## ASSIGNMENT
Each line of the data holding "hmsg" should be found and copied.
------ GIVEN RECORDS ------
/-- Settles O47: by the three kinds of step. -/
theorem stepKeepsThePinImage : Obligations.StepKeepsThePinImage := by
  intro s t hok hpins h
  obtain ⟨hcfg, -⟩ := traceOnlyGrowsAndConfigurationStays s t h
  refine ⟨hcfg ▸ hok, ?_⟩
  rcases step_next_kinds h with ⟨op, rest, -, he⟩ | ⟨op, -, -, rfl⟩ | hd
  · exact exec_pinsOk (s := s.fetched rest) hok hpins he
  · obtain ⟨-, -, -, ok, htrace⟩ := initRound_frame op (s.putSchedule s.schedule.tail)
    refine hpins.of_eq hcfg fun slot ch => ?_
    rw [htrace, pin_append_of_no_dwrite (by simp)]
    rfl
  · obtain ⟨es, htrace, hmsg⟩ := hd.messages
    refine hpins.of_eq hcfg fun slot ch => ?_
    rw [htrace, pin_append_of_no_dwrite fun level slot c he => by simpa using hmsg _ he]

/-- Settles O48: the channels on are one chain channel and one bus-select channel. -/
theorem atMostOneBusAndOneChainOn : Obligations.AtMostOneBusAndOneChainOn := by
  intro s hok hpins
  have ⟨_, hems, hdfs, hne⟩ := hok
  rcases hpins with hpins | hpins | ⟨bus, idx, chain, bussel, hw, hpins⟩
  · refine ⟨fun ⟨he, _⟩ => by simp [hpins _ hems] at he, fun a b ha _ hon => by simp [hpins a ha] at hon⟩
  · refine ⟨fun ⟨he, _⟩ => by simp [hpins _ hems] at he, fun a b ha _ hon => by simp [hpins a ha] at hon⟩
  · obtain ⟨-, -, hce, hcd, hb⟩ := selectionChannels_ok hok hw
    have on {ch : Nat} (hch : 1 ≤ ch) (h : pin s.trace s.cfg.outSlot ch = some true) : ch = chain ∨ ch = bussel := by
      simpa [hpins ch hch] using h
    refine ⟨fun ⟨he, hd⟩ => ?_, fun a b ha hb' hona honb hae had hbe hbd => ?_⟩
    · have h1 := on hems he
      have h2 := on hdfs hd
      omega
    · have h1 := on ha hona
      have h2 := on hb' honb
      omega

/-! ## The lamp (45_output_sequencer.md R154) -/

/-- A dispatch commands the lamp for the light instructions only, to their level. -/
theorem exec_wlcmd {s t : State} {i : Instr} (h : exec i s = .next t) :
    wlcmd t.trace = i.light?.or (wlcmd s.trace) := by
  cases hl : i.light? with
  | some level =>
    cases (exec_light hl s).symm.trans h
    simp [wlcmd_append, wlcmdStep]
  | none =>
    obtain ⟨es, htrace, hclass⟩ := eachClassIssuesOnlyItsEvents i s t h
    rw [htrace, wlcmd_append_of_no_warnLight, wlcmd_append, wlcmdStep_echoEvents, Option.none_or]
    intro level he
    cases hl.symm.trans (mayIssue_warnLight_iff.1 (hclass _ he))

/-- Settles O49: a dispatch moves the lamp and bit 7 of STATUS together, and no other step moves either. -/
theorem stepKeepsLampAndStatusTogether : Obligations.StepKeepsLampAndStatusTogether := by
  intro s t hlamp h
  rcases step_next_kinds h with ⟨op, rest, -, he⟩ | ⟨op, -, -, rfl⟩ | hd
  · rw [State.LampOk, exec_wlcmd he, exec_wlOf he]
    cases (decodeOpcode s.cfg op).light? with
    | some level => exact .inr rfl
    | none => exact hlamp
  · obtain ⟨-, -, hwl, ok, htrace⟩ := initRound_frame op (s.putSchedule s.schedule.tail)
    rw [State.LampOk, htrace, wlcmd_append_of_no_warnLight (by simp), hwl]
    exact hlamp
  · obtain ⟨es, htrace, hmsg⟩ := hd.messages
    rw [State.LampOk, htrace, wlcmd_append_of_no_warnLight fun level he => by simpa using hmsg _ he, hd.status_eq]
    exact hlamp

/-! ## The control path and the buffers (40_decoder.md R71; 70_reset_and_hazards.md R194) -/

/-- Bytes beyond RX_CAP are beyond a finite one (70_reset_and_hazards.md R194). -/
theorem overCap_eq_true_iff {cfg : Config} {n : Nat} :
    overCap cfg n = true ↔ ∃ cap, cfg.rxCap = some cap ∧ cap < n := by
  unfold overCap
  cases cfg.rxCap <;> simp

/-- Fewer bytes stay within RX_CAP. -/
theorem overCap_of_le {cfg : Config} {m n : Nat} (hle : m ≤ n) (h : overCap cfg n = false) : overCap cfg m = false := by
  rw [Bool.eq_false_iff, Ne, overCap_eq_true_iff] at h ⊢
  exact fun ⟨cap, hcap, hlt⟩ => h ⟨cap, hcap, hlt.trans_le hle⟩

/-- The top of the loop is legal. -/
theorem State.ControlOk.of_polling {s : State} (h : s.control = .polling) : s.ControlOk := by
  simp only [State.ControlOk, h]

/-- A drain is legal. -/
theorem State.ControlOk.of_draining {s : State} (h : s.control = .draining) : s.ControlOk := by
  simp only [State.ControlOk, h]

/-- Under one configuration a control path is legal or not for itself. -/
theorem State.ControlOk.of_eq {s t : State} (h : s.ControlOk) (hcfg : t.cfg = s.cfg) (hc : t.control = s.control) :
    t.ControlOk := by
  simpa only [State.ControlOk, hcfg, hc] using h

/-- A dispatch leaves the control path legal: in INIT's loop it is INIT or a check-24V as built (43_config.md R113,
R119). -/
theorem exec_controlOk {s t : State} {i : Instr} (h : exec i s = .next t) : t.ControlOk := by
  obtain ⟨e, hacts, rfl⟩ := exec_eq_next_iff.1 h
  rcases hacts.control with hc | ⟨hc, hi⟩
  · exact .of_polling hc
  · simp only [State.ControlOk, Effect.apply, hc]
    rcases hi with hi | ⟨hb, slot, hslot⟩
    · rw [hi]
      exact ⟨selField_formatC _ _, .inl (codeField_formatC _ _)⟩
    · exact (encodeOpcode_check24V hslot).imp_right fun hcode => .inr ⟨hb, hcode⟩

/-- A round of INIT's loop leaves the control path legal, and RX. -/
theorem initRound_controlOk {s : State} {op : Opcode} (hok : s.ControlOk) (hc : s.control = .initPolling op) :
    (initRound op s).ControlOk ∧ (initRound op s).rx = s.rx := by
  rcases initRound_cases s op with ⟨-, he⟩ | ⟨-, he⟩ <;> rw [he]
  · exact ⟨.of_polling rfl, rfl⟩
  · exact ⟨hok.of_eq rfl hc.symm, rfl⟩

/-- Going on with a read that has not ended leaves the control path legal, and no more bytes in RX (40_decoder.md
R71). -/
theorem goOnReading_controlOk {s t : State} {line : List Byte} (hlen : line.length < nLine) (hlf : asciiLf ∉ line)
    (h : goOnReading line s = .next t) : t.ControlOk ∧ t.rx.length ≤ s.rx.length := by
  have hleft := (left_readLine_suffix line s.rx).length_le
  rcases goOnReading_cases line s h with
    ⟨got, rest, op, hl, -, ht⟩ | ⟨got, rest, hl, -, ht⟩ | ⟨rest, hl, ht⟩ | ⟨got, hl, ht⟩ <;> rw [hl] at hleft
  · obtain ⟨hrx, -⟩ := dispatchReadsNoInputAndEnds _ _ _ ht.symm
    exact ⟨exec_controlOk ht.symm, hrx ▸ hleft⟩
  · cases ht
    exact ⟨.of_polling rfl, hleft⟩
  · cases ht
    exact ⟨.of_draining rfl, hleft⟩
  · cases ht
    refine ⟨?_, hleft⟩
    rcases readLine_cases line s.rx hlen hlf with ⟨_, _, -, -, -, he⟩ | ⟨_, _, -, -, -, he⟩ | ⟨hlf', hlen', he⟩ <;>
      cases he.symm.trans hl
    exact ⟨by simpa using hlen', by simp [hlf, hlf']⟩

/-- A core move leaves the control path legal, and no more bytes in RX. -/
theorem coreMove_controlOk {s t : State} (hok : s.ControlOk) (h : coreMove s = .next t) :
    t.ControlOk ∧ t.rx.length ≤ s.rx.length := by
  rcases coreMove_cases s h with ⟨-, -, ht⟩ | ⟨line, hc, hg⟩ | ⟨-, ht⟩ | ⟨op, hc, ht⟩
  · cases ht
    exact ⟨hok, le_rfl⟩
  · rcases hc with ⟨-, rfl⟩ | hc
    · exact goOnReading_controlOk (by simp [nLine]) (by simp) hg
    · simp only [State.ControlOk, hc] at hok
      exact goOnReading_controlOk hok.1 hok.2 hg
  · cases ht
    exact ⟨.of_polling rfl, Nat.zero_le _⟩
  · cases ht
    exact (initRound_controlOk hok hc).imp_right fun hrx => (congrArg List.length hrx).le

/-- Settles O50: by who acts. The host alone adds to RX, and not beyond RX_CAP. -/
theorem stepKeepsControlAndBuffers : Obligations.StepKeepsControlAndBuffers := by
  intro s t hwf hok hrx h
  obtain ⟨hcfg, -⟩ := traceOnlyGrowsAndConfigurationStays s t h
  refine ⟨hcfg ▸ hwf, ?_⟩
  rw [State.RxOk, hcfg]
  rcases step_cases s h with ⟨bytes, moves, -, ht⟩ | ⟨moves, -, ht⟩ | ⟨-, -, ht⟩ | ⟨-, -, hm⟩
  · rcases hostSend_cases (s.putSchedule moves) bytes with ⟨hcap, he⟩ | ⟨-, he⟩ <;> cases ht.trans he
    exact ⟨hok, hcap⟩
  · cases ht
    rcases timeoutMove_cases (s.putSchedule moves) with ⟨-, he⟩ | ⟨-, he⟩ <;> rw [he]
    · exact ⟨.of_draining rfl, hrx⟩
    · exact ⟨hok, hrx⟩
  · cases ht
    exact ⟨.of_draining rfl, hrx⟩
  · exact (coreMove_controlOk (s := s.putSchedule s.schedule.tail) hok hm).imp_right fun hle => overCap_of_le hle hrx

/-! ## Refusals (60_exceptions.md R176) -/

/-- A read-status instruction that an opcode decodes to is of format C, with the code of its slot, which exists. -/
theorem fields_of_readStatus? {cfg : Config} {op : Opcode} {slot : Nat}
    (h : (decodeOpcode cfg op).readStatus? = some slot) :
    selField op = false ∧ 1 ≤ slot ∧ slot ≤ cfg.nslotRd ∧ codeField op = cfg.rdstatCode slot := by
  obtain ⟨hop, hwf⟩ := encodeOfDecodeIsTheOpcode cfg op
  generalize decodeOpcode cfg op = i at h hop hwf
  subst hop
  cases i <;> cases h <;> simp only [Instr.wf, Bool.and_eq_true, decide_eq_true_eq] at hwf <;>
    exact ⟨selField_formatC _ _, by omega, by omega, codeField_formatC _ _⟩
------
## EXERCISE RESPONSE
  · obtain ⟨es, htrace, hmsg⟩ := hd.messages
    rw [htrace, pin_append_of_no_dwrite fun level slot c he => by simpa using hmsg _ he]
  · obtain ⟨es, htrace, hmsg⟩ := hd.messages
    rw [State.LampOk, htrace, wlcmd_append_of_no_warnLight fun level he => by simpa using hmsg _ he, hd.status_eq]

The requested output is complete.